**WHAT YOU ARE ASKED TO DO**
From the data below, copy exactly the lines that lie between the one holding "def Obligations.MemoryStreamPositions : Prop" and the one holding "(∃ out p, (Downstream.rms", including both, and nothing more.

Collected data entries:
/-- R248, R250: positioning the reference memory stream. A position answered is stated where 64-bit two's complement can
hold it (log entry 8). -/
def Obligations.MemoryStreamPositions : Prop :=
  ∀ (r : Rms) (v : Int),
    (∀ (o : Origin) (t : Int), t = (match o with | .begin => 0 | .current => (r.pos : Int) | .fromEnd => r.content.length) + v →
      (t < 0 → (Downstream.rms r).respond (.seek v o) = some (.err 1#32, .rms r)) ∧
      (0 ≤ t → ∃ out p, (Downstream.rms r).respond (.seek v o) = some (.ok out p, .rms { r with pos := t.toNat }) ∧
        (t < 2 ^ 63 → p.toInt = t))) ∧
    (v < 0 → (Downstream.rms r).respond (.setPos v) = some (.err 1#32, .rms r)) ∧
    (0 ≤ v → ∃ out x, (Downstream.rms r).respond (.setPos v) = some (.ok out x, .rms { r with pos := v.toNat })) ∧
    ∃ out p, (Downstream.rms r).respond .getPos = some (.ok out p, .rms r) ∧ (r.pos < 2 ^ 63 → p.toInt = r.pos)

/-- R249, R250: the length of the reference memory stream, read and set. -/
def Obligations.MemoryStreamLength : Prop :=
  ∀ (r : Rms) (v : Int),
    (∃ out p, (Downstream.rms r).respond .getLen = some (.ok out p, .rms r) ∧
      (r.content.length < 2 ^ 63 → p.toInt = r.content.length)) ∧
    (v < 0 → (Downstream.rms r).respond (.setLen v) = some (.err 1#32, .rms r)) ∧
    (0 ≤ v → ∃ out x r', (Downstream.rms r).respond (.setLen v) = some (.ok out x, .rms r') ∧ r'.pos = r.pos ∧
      r'.content.length = v.toNat ∧
      ∀ j, j < v.toNat → r'.content.getD j 0xFF#8 = r.content.getD j 0x00#8)
end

**SOLVED EXERCISE**
def Obligations.MemoryStreamPositions : Prop :=
  ∀ (r : Rms) (v : Int),
    (∀ (o : Origin) (t : Int), t = (match o with | .begin => 0 | .current => (r.pos : Int) | .fromEnd => r.content.length) + v →
      (t < 0 → (Downstream.rms r).respond (.seek v o) = some (.err 1#32, .rms r)) ∧
      (0 ≤ t → ∃ out p, (Downstream.rms r).respond (.seek v o) = some (.ok out p, .rms { r with pos := t.toNat }) ∧
        (t < 2 ^ 63 → p.toInt = t))) ∧
    (v < 0 → (Downstream.rms r).respond (.setPos v) = some (.err 1#32, .rms r)) ∧
    (0 ≤ v → ∃ out x, (Downstream.rms r).respond (.setPos v) = some (.ok out x, .rms { r with pos := v.toNat })) ∧
    ∃ out p, (Downstream.rms r).respond .getPos = some (.ok out p, .rms r) ∧ (r.pos < 2 ^ 63 → p.toInt = r.pos)

/-- R249, R250: the length of the reference memory stream, read and set. -/
def Obligations.MemoryStreamLength : Prop :=
  ∀ (r : Rms) (v : Int),
    (∃ out p, (Downstream.rms r).respond .getLen = some (.ok out p, .rms r) ∧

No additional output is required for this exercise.